Scammers are hacking into real estate agent’s or title companies’ emails and tracking upcoming large settlement home closings. Since the cybercriminals now have access to these emails, they can target Homebuyers, days or weeks before the settlement, by posing as the title or escrow agent. The cybercriminals give fraudulent instructions to the buyer, asking them to wire funds needed to close on the sale. The funds are then deposited into the scammer's personal account, which is traditionally a foreign account outside of the U.S. jurisdiction.

Don’t let criminals wreak havoc on your home buying dreams. There are a number of red flags to look for to help you avoid becoming a potential victim. Here are some tips so you don’t fall victim to a scam:

  • In all situations, you should contact your title company or settlement agent and confirm wire instructions. Also, be certain you know the individual you’re calling and the number is correct.

  • Visit the title company or settlement agent’s website and verify the wire instructions you received match the information provided on their website. If there appears to be any differences, especially a phone number, call the company immediately.

  • Verify the wire instructions are correct and free of typos, grammatical errors, suspicious names of banks or anything that looks unusual. If you are closing on a home in Kansas, you should expect the wire transfer instructions be with a bank that is local or has a local office.

  • If you are giving wire instructions for a sale on your home, confirm the wire instructions are correct with your bank and the account information is accurate. You can confirm this information through your title company, settlement agent or attorney. 

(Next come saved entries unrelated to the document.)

section
/-! The frame accumulator and the inactivity timeout (40_accumulator.md R151 to R164): what FEED, CHECK and TICK answer in each
case of a state, what a byte appended does to the telegram, and what feeding and waiting come to over many events. -/

namespace Sys2Proof.Machine

/-! ## Sequences of events -/

theorem runEvents_cons {e : Event} {s t : State} (h : takeEvent e s = .next t) (es : List Event) :
    runEvents (e :: es) s = runEvents es t := by
  simp only [runEvents, h]

/-- A run of the first sequence that goes on is followed by the run of the second. -/
theorem runEvents_append {es : List Event} {s t : State} (h : runEvents es s = .next t) (fs : List Event) :
    runEvents (es ++ fs) s = runEvents fs t := by
  induction es generalizing s with
  | nil => cases h; rfl
  | cons e es ih =>
    simp only [List.cons_append, runEvents] at h ⊢
    cases he : takeEvent e s with
    | next u => rw [he] at h; exact ih h
    | fault r => rw [he] at h; cases h
    | refused r => rw [he] at h; cases h

/-- A command's events run the command, whatever the parameters of the engine that takes them. -/
theorem runEvents_commandEvents {i : Instr} {w : BitVec 32} (hw : encode Config.defaultParams i = .cmd w) {s t : State}
    (h : exec i s = .next t) : runEvents (commandEvents i) s = .next t := by
  have hevents : commandEvents i = [.cmd w] := by rw [commandEvents, hw, encodingEvents]
  have htake : takeEvent (.cmd w) s = .next t := (takeEvent_cmd ((encode_eq_cmd_iff _ i w).1 hw) s).trans h
  rw [hevents, runEvents_cons htake, runEvents]

theorem feedsEvents_cons (b : Byte) (bs : Bytes) : feedsEvents (b :: bs) = commandEvents (.feed b) ++ feedsEvents bs :=
  List.flatMap_cons

theorem waitEvents_succ (n : Nat) : waitEvents (n + 1) = waitEvents n ++ [.tick] := List.replicate_succ'

/-! ## The telegram in the buffer -/

/-- The telegram is COUNT bytes long. -/
theorem State.length_of_telegram {s : State} {raw : Bytes} (h : s.telegram = some raw) : raw.length = s.count.toNat :=
  Memory.readRange_length s.tb 0 s.count.toNat raw h

/-- A sound buffer holds a telegram: every entry below COUNT is listed (10_state.md R25). -/
theorem State.BufferSound.exists_telegram {s : State} (h : s.BufferSound) : ∃ raw, s.telegram = some raw := by
  obtain ⟨-, hcells, -⟩ := h
  refine Option.ne_none_iff_exists'.1 fun hnone => ?_
  obtain ⟨j, hj, hread⟩ := (telegram_eq_none s).1 hnone
  have hmem : j ∈ s.tb.map Prod.fst := by rw [hcells]; exact List.mem_range.2 hj
  obtain ⟨b, hb⟩ := Memory.read_some_of_mem s.tb j hmem
  exact absurd (hread.symm.trans hb) nofun

/-- An empty buffer holds the empty telegram. -/
theorem State.telegram_of_count_zero {s : State} (h : s.count = 0#32) : s.telegram = some [] := by
  rw [State.telegram, h]
  rfl

/-- While there is room, COUNT does not wrap (00_scope.md R9). -/
theorem State.appendByte_count_toNat {s : State} (hroom : s.count.toNat < s.par.val.bufCap) (b : Byte) :
    (s.appendByte b).count.toNat = s.count.toNat + 1 := by
  have hcap := (Params.bufCap_of_legal s.par).2
  rw [State.appendByte_count, BitVec.toNat_add, BitVec.toNat_ofNat]
  omega

/-- A byte appended is the last one of the telegram. -/
theorem State.telegram_appendByte {s : State} {raw : Bytes} (hroom : s.count.toNat < s.par.val.bufCap)
    (hraw : s.telegram = some raw) (b : Byte) : (s.appendByte b).telegram = some (raw ++ [b]) := by
  rw [State.telegram, State.appendByte_count_toNat hroom, State.appendByte_tb]
  apply Memory.readRange_succ_last
  · rw [Memory.readRange_write _ _ _ _ _ (.inr (Nat.zero_add _).le)]
    exact hraw
  · rw [Nat.zero_add, Memory.read_write_same]

/-! ## FEED -/

theorem exec_feed_of_room {s : State} (hroom : s.count.toNat < s.par.val.bufCap) (b : Byte) :
    exec (.feed b) s = .next (s.markArrival.appendByte b) :=
  (execFeed_eq_next b s _).2 (.inr ⟨hroom, rfl⟩)

theorem exec_feed_of_full {s : State} (hfull : s.count.toNat = s.par.val.bufCap) (b : Byte) :
    exec (.feed b) s = .next (s.markArrival.abort .framingBufferOverflow) :=
  (execFeed_eq_next b s _).2 (.inl ⟨hfull, rfl⟩)

/-- FEED leaves a sound buffer sound. -/
theorem State.BufferSound.feed {s : State} (h : s.BufferSound) (hroom : s.count.toNat < s.par.val.bufCap) (b : Byte) :
    (s.markArrival.appendByte b).BufferSound :=
  State.BufferSound.appendByte (s := s.markArrival) h hroom b

/-- A byte fed is the last one of the telegram. -/
theorem State.telegram_feed {s : State} {raw : Bytes} (hroom : s.count.toNat < s.par.val.bufCap)
    (hraw : s.telegram = some raw) (b : Byte) : (s.markArrival.appendByte b).telegram = some (raw ++ [b]) :=
  State.telegram_appendByte (s := s.markArrival) hroom hraw b

/-- A byte fed restarts the inactivity interval. -/
theorem State.elapsed_feed (s : State) (b : Byte) : (s.markArrival.appendByte b).elapsed = 0#32 := BitVec.sub_self s.now

/-! ## The completion test -/

theorem State.complete_iff (s : State) : s.complete = true ↔ s.count ≠ 0#32 ∧ s.timeout.toNat < s.elapsed.toNat := by
  simp only [State.complete, State.nonempty, Bool.and_eq_true, decide_eq_true_eq]

theorem State.complete_eq_false_of_elapsed_le {s : State} (h : s.elapsed.toNat ≤ s.timeout.toNat) : s.complete = false :=
  Bool.eq_false_iff.2 fun hc => Nat.not_lt.2 h ((State.complete_iff s).1 hc).2

/-! ## CHECK and TICK -/

theorem exec_check_of_incomplete {s : State} (hc : s.complete = false) : exec .check s = .next s :=
  (execCheck_eq_next s s).2 (.inl ⟨hc, rfl⟩)

theorem exec_check_of_complete {s : State} {raw : Bytes} (hc : s.complete = true) (hraw : s.telegram = some raw) :
    exec .check s = .next (s.discardBuffer.finish (s.decodeOf raw)) :=
  (execCheck_eq_next s _).2 (.inr ⟨hc, raw, hraw, rfl⟩)

theorem takeEvent_tick_of_quiet {s : State} (h : s.auto = 0#1 ∨ s.advanceNow.complete = false) :
    takeEvent .tick s = .next s.advanceNow := by
  refine (tickEvent_eq_next s _).2 (.inl ⟨fun ⟨ha, hc⟩ => ?_, rfl⟩)
  rcases h with h | h
  · exact absurd (h.symm.trans ha) (by decide)
  · exact absurd (h.symm.trans hc) nofun

/-- With AUTO = 1, a TICK is a CHECK at the new NOW. -/
theorem takeEvent_tick_of_auto {s : State} (ha : s.auto = 1#1) : takeEvent .tick s = exec .check s.advanceNow := by
  cases hc : s.advanceNow.complete with
  | false => rw [takeEvent_tick_of_quiet (.inr hc), exec_check_of_incomplete hc]
  | true => exact (if_pos ⟨ha, hc⟩).trans (if_pos hc).symm

/-! ## Waiting -/

/-- The state with NOW moved on by a number of ticks and nothing else changed. -/
def State.advanceNowBy (s : State) (n : Nat) : State := { s with now := s.now + BitVec.ofNat 32 n }

theorem State.advanceNowBy_zero (s : State) : s.advanceNowBy 0 = s := by
  simp only [State.advanceNowBy, BitVec.add_zero]

theorem State.advanceNowBy_succ (s : State) (n : Nat) : s.advanceNowBy (n + 1) = (s.advanceNowBy n).advanceNow := by
  simp only [State.advanceNowBy, State.advanceNow, BitVec.ofNat_add, BitVec.add_assoc]

/-- The ticks since the last arrival are what has elapsed, while they fit NOW (R155). -/
theorem State.elapsed_advanceNowBy {s : State} (hnow : s.lastArrival = s.now) {n : Nat} (hn : n < 2 ^ 32) :
    (s.advanceNowBy n).elapsed.toNat = n := by
  have helapsed : (s.advanceNowBy n).elapsed = BitVec.ofNat 32 n := by
    simp only [State.elapsed, State.advanceNowBy, hnow, BitVec.add_comm s.now, BitVec.add_sub_cancel]
  rw [helapsed, BitVec.toNat_ofNat, Nat.mod_eq_of_lt hn]

/-- Up to TIMEOUT ticks after the last arrival, every TICK only advances NOW. -/
theorem runEvents_waitEvents {s : State} (hnow : s.lastArrival = s.now) {n : Nat} (hn : n ≤ s.timeout.toNat) :
    runEvents (waitEvents n) s = .next (s.advanceNowBy n) := by
  induction n with
  | zero => rw [State.advanceNowBy_zero]; rfl
  | succ n ih =>
    have hfit : n + 1 < 2 ^ 32 := hn.trans_lt (s.timeout.isLt.trans (by decide))
    have hquiet : (s.advanceNowBy (n + 1)).complete = false :=
      State.complete_eq_false_of_elapsed_le ((State.elapsed_advanceNowBy hnow hfit).trans_le hn)
    rw [State.advanceNowBy_succ] at hquiet ⊢
    rw [waitEvents_succ, runEvents_append (ih (Nat.le_of_succ_le hn)), runEvents_cons (takeEvent_tick_of_quiet (.inr hquiet)),
      runEvents]

/-! ## The stages of a decode -/

section Stages

variable {p : Params} {key raw pb pt : Bytes} {loaded : Bool} {c : Cause}

theorem telegramOutcome_of_reassemble_error (h : reassemble p raw = .error c) : telegramOutcome p key loaded raw = .error c := by
  rw [telegramOutcome, h, except_error_bind]

theorem telegramOutcome_of_reassemble_ok (h : reassemble p raw = .ok pb) :
    telegramOutcome p key loaded raw = openEnvelope p key loaded pb >>= decodeRecords p := by
  rw [telegramOutcome, h, except_ok_bind]

theorem telegramOutcome_of_openEnvelope_error (hpb : reassemble p raw = .ok pb)
    (h : openEnvelope p key loaded pb = .error c) : telegramOutcome p key loaded raw = .error c := by
  rw [telegramOutcome_of_reassemble_ok hpb, h, except_error_bind]

theorem telegramOutcome_of_openEnvelope_ok (hpb : reassemble p raw = .ok pb) (h : openEnvelope p key loaded pb = .ok pt) :
    telegramOutcome p key loaded raw = decodeRecords p pt := by
  rw [telegramOutcome_of_reassemble_ok hpb, h, except_ok_bind]

end Stages

/-! ## The statements -/

/-- Settles O21. -/
theorem feedAppendsTheByte : Obligations.FeedAppendsTheByte := fun s b hroom =>
  ⟨s.markArrival.appendByte b, exec_feed_of_room hroom b, rfl, State.appendByte_count_toNat (s := s.markArrival) hroom b,
    Memory.read_write_same s.tb _ b, fun i => Memory.read_write_other s.tb _ i b, Memory.wf_write s.tb _ b⟩

/-- Settles O22. -/
theorem feedIntoAFullBufferAborts : Obligations.FeedIntoAFullBufferAborts := fun _ b hfull => exec_feed_of_full hfull b

/-- Settles O23, by induction on the bytes fed: the first one leaves a sound buffer that the others are fed into. -/
theorem feedsAccumulateInOrder : Obligations.FeedsAccumulateInOrder := by
  intro bs
  induction bs with
  | nil =>
    intro s raw hsound hraw _
    exact ⟨s, rfl, by rw [hraw, List.append_nil], hsound, (State.length_of_telegram hraw).symm, rfl⟩
  | cons b bs ih =>
    intro s raw hsound hraw hfits
    rw [List.length_cons] at hfits
    have hlength := State.length_of_telegram hraw
    have hroom : s.count.toNat < s.par.val.bufCap := by omega
    have hfits' : (raw ++ [b]).length + bs.length ≤ s.par.val.bufCap := by
      rw [List.length_append, List.length_singleton]
      omega
    obtain ⟨t, hrun, htelegram, htsound, hcount, hframe⟩ :=
      ih (s.markArrival.appendByte b) (raw ++ [b]) (hsound.feed hroom b) (State.telegram_feed hroom hraw b) hfits'
    refine ⟨t, ?_, ?_, htsound, ?_, hframe⟩
    · rw [feedsEvents_cons, runEvents_append (runEvents_commandEvents rfl (exec_feed_of_room hroom b)), hrun]
    · rw [htelegram, List.append_assoc, List.singleton_append]
    · rw [hcount, List.length_append, List.length_singleton, List.length_cons]
      omega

  • If you are expecting to receive a large settlement on a house, be on alert. Notice red flags if you receive closing or wiring instructions via email, especially if they involve last minute changes. By phone or in person, verify the settlement with personnel and confirm instructions were sent from them and are correct. If you fall victim of fraud, call your local FBI field office immediately, and visit ic3.gov. 

Wire fraud is a growing threat in the United States.  Cybercriminals are becoming more creative on the way they attack consumers, but using these tips can help you from becoming their next victim.

Have any other tips or ideas on how to protect yourself against wire fraud? Please, share them here.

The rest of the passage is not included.